To feel at home. I am not sure that I know what home is. I do not think that I ever did. I had no childhood on which to develop a concept of what is home.

I see these people gathering together, I see them as families. I do not quite understand, though I seem to be getting the chance myself. But I still cannot tell if I am home.

I once heard that home is a place where there is love overflowing.

I do not think that I have that place yet. And will I ever have that place?

Little King

by Huruma

It was never personal. The two of them finally cornered me in Angola. Between a rock and a hard place, the only way to break free is through.

The second man- I never say his name from respect- He was not the first to lock horns with me, but I could tell that he was doing it because in his heart he thought it was Right. I can respect moral duty, if not practice it duly myself.

Benjamin does it for his obligation to man, as well.

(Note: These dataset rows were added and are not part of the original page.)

-- ==== Sys2Proof/Laws/State.lean ====
section
/-! SUPPORT. One lemma per field of the state per update, so that no later proof unfolds a record update. -/
namespace Sys2Proof.Machine

/-! ## The fields that an update of a unit leaves alone -/

@[simp] theorem State.setTile_agenda (s : State) (t : Nat) (x : Tile) : (s.setTile t x).agenda = s.agenda := rfl
@[simp] theorem State.setTile_choices (s : State) (t : Nat) (x : Tile) : (s.setTile t x).choices = s.choices := rfl
@[simp] theorem State.setTile_curTile (s : State) (t : Nat) (x : Tile) : (s.setTile t x).curTile = s.curTile := rfl
@[simp] theorem State.setTile_curCore (s : State) (t : Nat) (x : Tile) : (s.setTile t x).curCore = s.curCore := rfl
@[simp] theorem State.setTile_seiche (s : State) (t : Nat) (x : Tile) : (s.setTile t x).seiche = s.seiche := rfl
@[simp] theorem State.setTile_mem (s : State) (t : Nat) (x : Tile) : (s.setTile t x).mem = s.mem := rfl
@[simp] theorem State.setTile_memBad (s : State) (t : Nat) (x : Tile) : (s.setTile t x).memBad = s.memBad := rfl
@[simp] theorem State.setTile_dies (s : State) (t : Nat) (x : Tile) : (s.setTile t x).dies = s.dies := rfl
@[simp] theorem State.setTile_parts (s : State) (t : Nat) (x : Tile) : (s.setTile t x).parts = s.parts := rfl
@[simp] theorem State.setTile_hub (s : State) (t : Nat) (x : Tile) : (s.setTile t x).hub = s.hub := rfl
@[simp] theorem State.setTile_host (s : State) (t : Nat) (x : Tile) : (s.setTile t x).host = s.host := rfl
@[simp] theorem State.setTile_peers (s : State) (t : Nat) (x : Tile) : (s.setTile t x).peers = s.peers := rfl
@[simp] theorem State.setTile_posted (s : State) (t : Nat) (x : Tile) : (s.setTile t x).posted = s.posted := rfl
@[simp] theorem State.setTile_dsets (s : State) (t : Nat) (x : Tile) : (s.setTile t x).dsets = s.dsets := rfl
@[simp] theorem State.setTile_olds (s : State) (t : Nat) (x : Tile) : (s.setTile t x).olds = s.olds := rfl

@[simp] theorem State.setMe_agenda (s : State) (x : Tile) : (s.setMe x).agenda = s.agenda := rfl
@[simp] theorem State.setMe_choices (s : State) (x : Tile) : (s.setMe x).choices = s.choices := rfl
@[simp] theorem State.setMe_curTile (s : State) (x : Tile) : (s.setMe x).curTile = s.curTile := rfl
@[simp] theorem State.setMe_curCore (s : State) (x : Tile) : (s.setMe x).curCore = s.curCore := rfl
@[simp] theorem State.setMe_seiche (s : State) (x : Tile) : (s.setMe x).seiche = s.seiche := rfl
@[simp] theorem State.setMe_mem (s : State) (x : Tile) : (s.setMe x).mem = s.mem := rfl
@[simp] theorem State.setMe_memBad (s : State) (x : Tile) : (s.setMe x).memBad = s.memBad := rfl
@[simp] theorem State.setMe_dies (s : State) (x : Tile) : (s.setMe x).dies = s.dies := rfl
@[simp] theorem State.setMe_parts (s : State) (x : Tile) : (s.setMe x).parts = s.parts := rfl
@[simp] theorem State.setMe_hub (s : State) (x : Tile) : (s.setMe x).hub = s.hub := rfl
@[simp] theorem State.setMe_host (s : State) (x : Tile) : (s.setMe x).host = s.host := rfl
@[simp] theorem State.setMe_peers (s : State) (x : Tile) : (s.setMe x).peers = s.peers := rfl
@[simp] theorem State.setMe_posted (s : State) (x : Tile) : (s.setMe x).posted = s.posted := rfl
@[simp] theorem State.setMe_dsets (s : State) (x : Tile) : (s.setMe x).dsets = s.dsets := rfl
@[simp] theorem State.setMe_olds (s : State) (x : Tile) : (s.setMe x).olds = s.olds := rfl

I do not regret making an example of his partner for his sake.

Munhango, Bie

by Huruma

Huruma was never partial to staying in coastal countries. She was never one for the seaside. Being in Angola during the heart of the civil war was purely luck.

The marines were always in and out. Something about Savimbi.

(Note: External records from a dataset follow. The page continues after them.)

/-- The passes, and what they are made of. -/
theorem passIterations : Claims.PassIterations := by
  intro s s1 t o f fb r ua us l sc p ub lk e x xi prof acc
  refine ⟨fun h hk => ?_, fun h hce hpce hk he hfb h3 hrows hscale => ?_, fun q h n k => ⟨sparsePairs_perm q h n, fun e sf hes => ?_⟩,
    by decide, fun op w g h bs => ⟨rfl, fun b rest hb => hb ▸ accumulate_blocks op w g h b rest, fun hb => hb ▸ rfl,
      fun x hb => hb ▸ accumulate_tree_pair op w g h x, fun hw hb k hk => hb ▸ accumulate_zeros op w g h hw hk⟩⟩
  · obtain ⟨hval, hint, hgroup, hun⟩ := passGives_columns h (preloads_false hk)
    obtain ⟨hkind, _, _, hp, hf, _⟩ := id h
    subst hp hf
    refine ⟨fun hl h3 => ⟨fun hf hp => hval hl h3 (hf.imp id And.left) (hp.imp id And.left), fun hf hp => ?_⟩,
      fun g0 hm hl hf hp hg hle hsb => hgroup g0 hl hf hp ?_ hg hle hsb, fun hl hs => ⟨fun hf => ?_, fun hf => ?_⟩⟩
    · have hi := hint hl hf hp
      simp only [accInt_eq] at hi
      exact hi
    · obtain ⟨_, hs⟩ | ⟨hm2, _⟩ := hkind
      · exact hs
      · rw [hm] at hm2; cases hm2
    · have hz := hun hl hs
      simp only [if_pos hf] at hz
      exact hz
    · have hz := hun hl hs
      simp only [if_neg (show ¬ Ent.kind (o.latch.fmtOf o.rcd .a) = 1 by omega)] at hz
      exact hz
  · have hpre : o.preloads = true := by rw [Op.preloads, he, hk]; rfl
    obtain ⟨u, sc2, c, hu, hm, hse⟩ := iterOp_preload h hce hpce hpre hfb h3
      (fun k hk => by obtain ⟨ht, h128, hc⟩ := mem_preloadRows.mp hk; exact hrows k ht h128 hc) hscale
    have hcol := fun q n (hn : n < 128) => accWord_of_passed (q := q) hm hn
    obtain ⟨_, _, _, hp, hf, _⟩ := id h
    subst hp hf
    refine ⟨u, hu, ?_, fun k n hk hn => ?_, fun k n hn => ?_, ?_, fun q n hn hq => ?_, fun hl hf hp n hn => ?_, fun hl hf hp n hn => ?_⟩
    · rw [hm, passed_act]
    · rw [hm, (passed_weights k hn).1]
      simp only [mem_preloadRows, hk, true_and]
    · rw [hm]
      obtain ⟨_, hents, hsents⟩ := passed_weights (m := (s.tile t.val).mem) (o := o) (r := r) (fb := fb)
        (ent := fun k => o.elemEntry .b fb (ub k)) (row := fun k => leNat (lk k)) (ks := preloadRows o) (sc := sc2)
        (new := (o.passOf (s.tile t.val) ua l 0).words (s.tile t.val).mem.scale ((List.range 128).map (Claims.accWord s t.val r)) c) k hn
      refine ⟨hents.trans ?_, hsents.trans ?_⟩ <;>
        simp only [mem_preloadRows, Bool.and_eq_true, Bool.or_eq_true, decide_eq_true_eq, and_assoc]
    · rw [hm, passed_scale, hse]
    · rw [hcol q n hn, if_neg hq]
    · rw [hcol r n hn, if_pos rfl, column_of_values hl h3 hf hp hn, getD_map_range _ _ hn]
      rfl
    · rw [hcol r n hn, if_pos rfl, column_of_integers hl hf hp hn, getD_map_range _ _ hn, Nat.mod_eq_of_lt (accInt_lt ..), accInt_eq]
      rfl
  · obtain ⟨he, hs⟩ := plane_weight q k n hes
    refine ⟨by simp only [Plane.val, he, hs], fun hkind => ?_⟩
    simp only [Plane.int, he, hkind, if_true]

/-- Settles O36: the head of an engine by its state (`Heads.starts`, `Heads.misses`, `Heads.iterates`), and of each record what
its start and its iterations do, by the accesses that they make one after another (`Res.bind_of`). -/
theorem enginesRunOperations : Obligations.EnginesRunOperations := by
  refine ⟨fun s s1 s2 t e o o1 o2 run done_ rest n f hops hph htok hwait => ?_, matrixStarts, passIterations, matrixIterations,
    rowsWritten, loadIterations, storeIterations⟩
  have h : Heads s t.val e o rest := ⟨hops, hph, htok, hwait⟩
  refine ⟨fun htr hpow hbad hce => ?_, fun hst hsu => h.iterates hst hsu, h.exec_queuedCancelComplete⟩
  have hu : Unhindered s t.val e o := ⟨htr, hpow, hbad, hce⟩
  refine ⟨fun hq hc hr hk => ⟨fun hs hk1 hrun => h.starts hu hq hc hr hk hs hk1 hrun, fun hs hst => ?_⟩,
    fun hq hc ha hs hn hm => h.misses hu hq hc ha hs hn hm, fun hd hf hne => h.misses_behind hu hd hf hne⟩
  rw [h.exec_operationStart hu hq hc hr hst, hu.startNow_error hs]

end

section
namespace Sys2Proof.Machine

/-! ## The words of `rndk` (08 R183, 10 R256) -/

/-- The first word of a unit in memory. -/
theorem wordsOf_leBytes_take_four {w n : Nat} (hw : w < 2 ^ 32) : wordsOf ((leBytes w (n + 4)).take 4) = [w] := by
  have h : wordsOf ((leBytes w (n + 4)).take 4) = [leNat (leBytes w 4)] := rfl
  rw [h, leNat_leBytes, Nat.mod_eq_of_lt (show w < 256 ^ 4 from hw)]

/-- The word of an instruction that breaks a rule of its operands decodes to nothing. -/
theorem decodeTableWord_of_illFormed {i : Instr} {w : Nat} (he : encode i = [w]) (hfits : Laws.Fits.Statement i)
    (hp : parse [w] = .ok i) (hwf : i.wellFormed = false) : decodeTableWord 32 w = none := by
  obtain ⟨hu, hw⟩ : unitWords w = 1 ∧ w < 2 ^ 32 := by
    simpa [Laws.Fits.Statement, he] using hfits
  have hd : decodeWords [w] = .error .limit := by simp [decodeWords, hp, hwf]
  have h : decode (leBytes w 64) = .error .limit := by
    simp [decode, wordsOf_leBytes_take_four (n := 60) hw, hu, hd]
  rw [decodeTableWord, Nat.mod_eq_of_lt hw, h]

/-- The fields of a format T word are those that it is put together from (08 Table 8.4). -/
theorem fields_formatT {op func w : Nat} {gd ga gb : Reg} (he : encT op gd.val ga.val gb.val func = [w]) (hop : op < 64)
    (hf : func < 2 ^ 11) : field w 26 6 = op ∧ gdOf w = gd ∧ gaOf w = ga ∧ gbOf w = gb ∧ w % 2 ^ 11 = func := by
  obtain rfl : op * 2 ^ 26 + gd.val * 2 ^ 21 + ga.val * 2 ^ 16 + gb.val * 2 ^ 11 + func = w := List.singleton_inj.mp he
  have hgd := gd.isLt
  have hga := ga.isLt
  have hgb := gb.isLt
  refine ⟨?_, Fin.ext ?_, Fin.ext ?_, Fin.ext ?_, by omega⟩ <;> simp only [gdOf, gaOf, gbOf, regAt, field, Fin.ofNat] <;> omega

/-- The words of `rndk` parse to it, whatever GB is. -/
theorem parse_rndk {gd ga gb : Reg} {w : Nat} (hi : Bool) (he : encT 0x38 gd.val ga.val gb.val (0x60 + b2n hi) = [w]) :
    parse [w] = .ok (if hi then .rndkHi gd ga gb else .rndkLo gd ga gb) := by
  have hb := Laws.Fits.b2n_lt hi
  obtain ⟨hop, hgd, hga, hgb, hf⟩ := fields_formatT he (by decide) (by omega)
  have h7 : field w 4 7 = 6 := by simp only [field]; omega
  have h0 : bit w 0 = hi := by
    have : w % 2 = b2n hi := by omega
    cases hi <;> simp [bit, field, this, b2n]
  cases hi <;> simp [parse, wordAt, hop, parseSystem, h7, h0, hgd, hga, hgb]

/-- 10 R256: a word with GB 31 is no `rndk`, of either half. -/
theorem decodeTableWord_rndk_gb_31 (gd ga : Reg) (hi : Bool) :
    decodeTableWord 32 (0x38 * 2 ^ 26 + gd.val * 2 ^ 21 + ga.val * 2 ^ 16 + 31 * 2 ^ 11 + 0x60 + b2n hi) = none := by
  rw [Nat.add_assoc _ 0x60]
  have hp := parse_rndk (gd := gd) (ga := ga) (gb := 31) hi rfl
  cases hi with
  | false => exact decodeTableWord_of_illFormed rfl (Laws.Fits.rndkLo gd ga 31) hp rfl
  | true => exact decodeTableWord_of_illFormed rfl (Laws.Fits.rndkHi gd ga 31) hp rfl

/-! ## What the instructions of this family do with clean sources -/

theorem withSources_of_clean {rs : List Reg} {s : State} (hc : Claims.clean s rs) (f : State → State) :
    withSources rs s f = .next (f s) :=
  withSources_clean f hc.1 hc.2

section
variable {s : State} {ga : Reg} (hc : Claims.clean s [ga])
include hc

theorem exec_fmtset_clean (f : Fin 16) : exec (.fmtset f ga) s = .next
    (if Ent.v (s.g ga).toNat && !Ent.legal (s.g ga).toNat then s.fault Code.illegalFormatEntry f.val
     else (s.setCtl { s.me.ctl with fmt := SMap.set 0 s.me.ctl.fmt f.val (s.g ga) }).skip 4) := by
  have hd : fmtDetail f.val false = f.val := rfl
  simp only [exec, execFmtset, withSources_of_clean hc, hd]

theorem exec_pondWrite_clean (p : Fin 16) : exec (.pondWrite p ga) s = .next (s.writePondReg p.val (s.g ga)) := by
  simp only [exec, execPondWrite, withSources_of_clean hc]

theorem exec_spillWrite_clean : exec (.spillWrite ga) s = .next (s.writeSpill (.ctlwr 0x024 ga) (s.g ga)) := by
  simp only [exec, execSpillWrite, withSources_of_clean hc]

theorem exec_perfClear_clean : exec (.perfClear ga) s = .next (s.writePerf (s.g ga)) := by
  simp only [exec, execPerfClear, withSources_of_clean hc]

theorem exec_perfFreeze_clean : exec (.perfFreeze ga) s = .next (s.writePerf (s.g ga)) := by
  simp only [exec, execPerfFreeze, withSources_of_clean hc]

end

/-! ## The generator (10 R256) -/

theorem nextReg_eq {gb gn : Reg} (h : gn.val = gb.val + 1) : nextReg gb = gn :=
  Fin.ext (by have := gn.isLt; simp only [nextReg, Fin.ofNat]; omega)

/-- A half of the draw from clean registers: the counter is the pair that GB and the register after it hold. -/
theorem drawRand_clean {s : State} {ga gb gn : Reg} (i : Instr) (shift : Nat) (gd : Reg) (hn : gn.val = gb.val + 1)
    (hc : Claims.clean s [ga, gb, gn]) : drawRand i shift gd ga gb s = .next (Claims.wrote s gd
      (BitVec.ofNat 64 (rand (s.g ga).toNat ((s.g gn).toNat * 2 ^ 64 + (s.g gb).toNat) / 2 ^ shift)) 4) := by
  have h31 : gb.val ≠ 31 := by have := gn.isLt; omega
  rw [drawRand, if_neg h31, nextReg_eq hn]
  exact withSources_of_clean hc _

/-! ## The writes of `ctl.pondp` and `ctl.spill` (05 R112, 08 R178) -/

theorem Pond.v_iff (w : Word) : Pond.v w.toNat = true ↔ w.toNat / 2 ^ 63 = 1 := by
  have h : w.toNat / 2 ^ 63 < 2 := by omega
  rw [Pond.v, bit, field, decide_eq_true_eq, Nat.pow_one, Nat.mod_eq_of_lt h]

theorem pondFails_eq_none_iff {p v : Nat} : pondFails p v = none ↔
    Pond.slotSz v ≠ 0 ∧ Pond.slotSz v ≤ 1024 ∧ Pond.base v + Pond.slots v * Pond.slotSz v ≤ 1024 ∧ p + 2 ^ Pond.group v ≤ 16 := by
  have := Nat.two_pow_pos (Pond.group v)
  unfold pondFails
  split_ifs <;> simp <;> omega

/-- A write that releases a pond, or meets the three conditions of 05 R112, changes the pond table alone. -/
theorem State.writePondReg_of_admitted {p : Nat} {v : Word} (s : State)
    (h : Pond.v v.toNat = true → pondFails p v.toNat = none) :
    s.writePondReg p v = (s.setCtl { s.me.ctl with pond := writePond s.me.ctl.pond p v.toNat }).skip 4 := by
  have hn : (if Pond.v v.toNat then pondFails p v.toNat else none) = none := by
    split
    · exact h ‹_›
    · rfl
  rw [State.writePondReg, hn]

Only a few of them seemed remotely invested, only one interesting. Huruma had seen him several times before, though only spoke to him once before she appeared in the camp that night to raise an alarm.

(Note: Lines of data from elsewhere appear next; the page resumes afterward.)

-- ==== Sys2Proof/Machine/State.lean ====
section
/-! DEFINITION. The architectural state of 10_state.md R20 as plain data, the fault reasons of 60_exceptions.md R230,
and the state right after reset (R38). -/

namespace Sys2Proof.Machine

/-- The fault reasons of R230. The spec describes what a fault does to the state (R106, R233), so a fault raised in a
step is a NEXT state whose `execState` is `faulted` of its reason (log 8): `step` and `exec` never answer
`Outcome.fault`. Only a `load` that builds no state (R260) answers it, with `programTooLarge`. -/
inductive Fault
  /-- An access or a fetch at or above 4096. Raised by the fetch, `Fx33`, `Fx55`, `Fx65` and `Dxyn`. Safe: R51. -/
  | addressOutOfRange
  /-- `2nnn` with 16 entries stacked. Raised by `push`. Safe: R27. -/
  | stackOverflow
  /-- `00EE` with an empty stack. Raised by `pop`. Safe: R27. -/
  | stackUnderflow
  /-- A word no row of R76 covers. Raised by the step that executes it. Safe: R107. -/
  | unknownOpcode
  /-- An image longer than 0xE00 bytes. Raised by `load` alone, as `Outcome.fault`. Safe: R260. -/
  | programTooLarge
  /-- A fetch from an odd `PC` or one below 0x200, under `pcCheck = strict`. Raised by the fetch. Safe: R101. -/
  | pcInvariant
  /-- A store below 0x200 under `lowWrite = fault`. Raised by `Fx33` and `Fx55`. Safe: R53. -/
  | fontWrite
  /-- A key index of 16 or more under `keyIndex = fault`. Raised by `Ex9E` and `ExA1`. Safe: R210. -/
  | keyIndexOutOfRange
  deriving DecidableEq, Repr

/-- Why the model would give an instruction no meaning. -/
inductive Refusal
  /-- An instruction without a meaning yet. Raised by no arm of this model: every instruction has its meaning. Safe. -/
  | notModelled (mnemonic : String)
  deriving DecidableEq, Repr

/-- The execution state `EXEC` (R32). -/
inductive ExecState
  | running
  | awaitingKey (x : Reg)
  | faulted (reason : Fault)
  deriving DecidableEq, Repr

/-- The display surface `FB[r][c]`, row 0..31 and column 0..63 (R30). -/
abbrev Display := Vector (Vector Bool 64) 32

/-- The model's own source of free draws (log 5), no state of the spec's (R35): the bytes laid out beforehand, taken
from the front, and how many draws have been made. When none is laid out the draw is `Config.freeByte` of the count. -/
structure Draws where
  tape  : List Byte
  count : Nat
  deriving DecidableEq, Repr

/-- The state record of R20, with the instance's configuration (R7, R39, log 1) and the model's draws (log 5). -/
structure State where
  /-- The configuration; no transaction changes it (R39). -/
  cfg       : Config
  /-- `MEM` (R36). -/
  mem       : Memory
  /-- `V0..VF` (R21). -/
  v         : Vector Byte 16
  /-- `I` (R24). -/
  i         : Word
  /-- `PC` (R25). -/
  pc        : Word
  /-- `STACK[0..15]` (R28). -/
  stack     : Vector Word 16
  /-- `SP`, the depth 0..16 (R28). -/
  sp        : Fin 17
  /-- `DT`, the delay timer (R29). -/
  dt        : Byte
  /-- `ST`, the sound timer (R29). -/
  st        : Byte
  /-- `FB` (R30). -/
  fb        : Display
  /-- `KEYS`: bit `k` is key `k`, 1 when pressed (R31, R10). -/
  keys      : BitVec 16
  /-- `PREV_KEYS` (R34). -/
  prevKeys  : BitVec 16
  /-- `EXEC` (R32). -/
  execState : ExecState
  /-- The model's draws (log 5). -/
  draws     : Draws
  deriving DecidableEq, Repr

/-- The display with every pixel 0 (R38, R190). -/
def Display.blank : Display := Vector.replicate 32 (Vector.replicate 64 false)

/-- No draw laid out, none made (log 7). -/
def Draws.fresh : Draws := ⟨[], 0⟩

/-- The state after reset (R38, R260): the launch with an empty image (R262), `initFill` 0 (log 4) and the default
configuration (log 2). -/
def State.reset : State where
  cfg       := defaultConfig
  mem       := []
  v         := Vector.replicate 16 0
  i         := 0
  pc        := 0x200
  stack     := Vector.replicate 16 0
  sp        := 0
  dt        := 0
  st        := 0
  fb        := Display.blank
  keys      := 0
  prevKeys  := 0
  execState := .running
  draws     := Draws.fresh

end Sys2Proof.Machine
end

Such a sweet name for a man so ruthless. She loves to say it, and he probably still hates when she does. Emile, Emile, Emile

Lindelani

by Huruma

The voices of babies were never as harsh as they are now, storms rolling thunderous overhead and the smell of roses amidst Lagos garbage twinging her nostrils when she moves through the ward. She knows that she cannot keep them. Neither one of them.

They'll be better off dead.

Better off dead.

Though she returns months later to leave them behind.

Maybe she was wrong?

But she can't take it back now.

She remembers to sing the lullaby now. To sing to his baby boy, his little treasure, his lindelani. The little man in the Moon, listen to the birdsong.

Test

by Huruma

She had been feeling ill for days. The nurse said it was nothing important, that she had probably gotten food poisoning and that she would be fine on Thursday morning. Come Thursday, her head was still throbbing and her brow still beaded with unnatural sweat. They made her go to class anyway.

It was test day, after all.

It was test day, and she hadn't studied because she was sick. And still was. So she watched the girl in front of her, weary eyes on the back of her head.

Something was humming.

Humming, like a stomach full of butterflies.

Abandoned

by Huruma

When they are old enough to fend for themselves, leopards will leave their cubs behind and move on. Humans do this in the same kind of capacity, much of the time. Sometimes reason makes it stall, or reason makes it premature. He had a reason- he had to protect his family from someone inside of it. Two whole children are better than one of three, forever fractured.

His mother didn't like it. She left soon after, to find her.

Huruma never came back.

He never expects that she will, if she's alive.

No regrets on either side. None at all.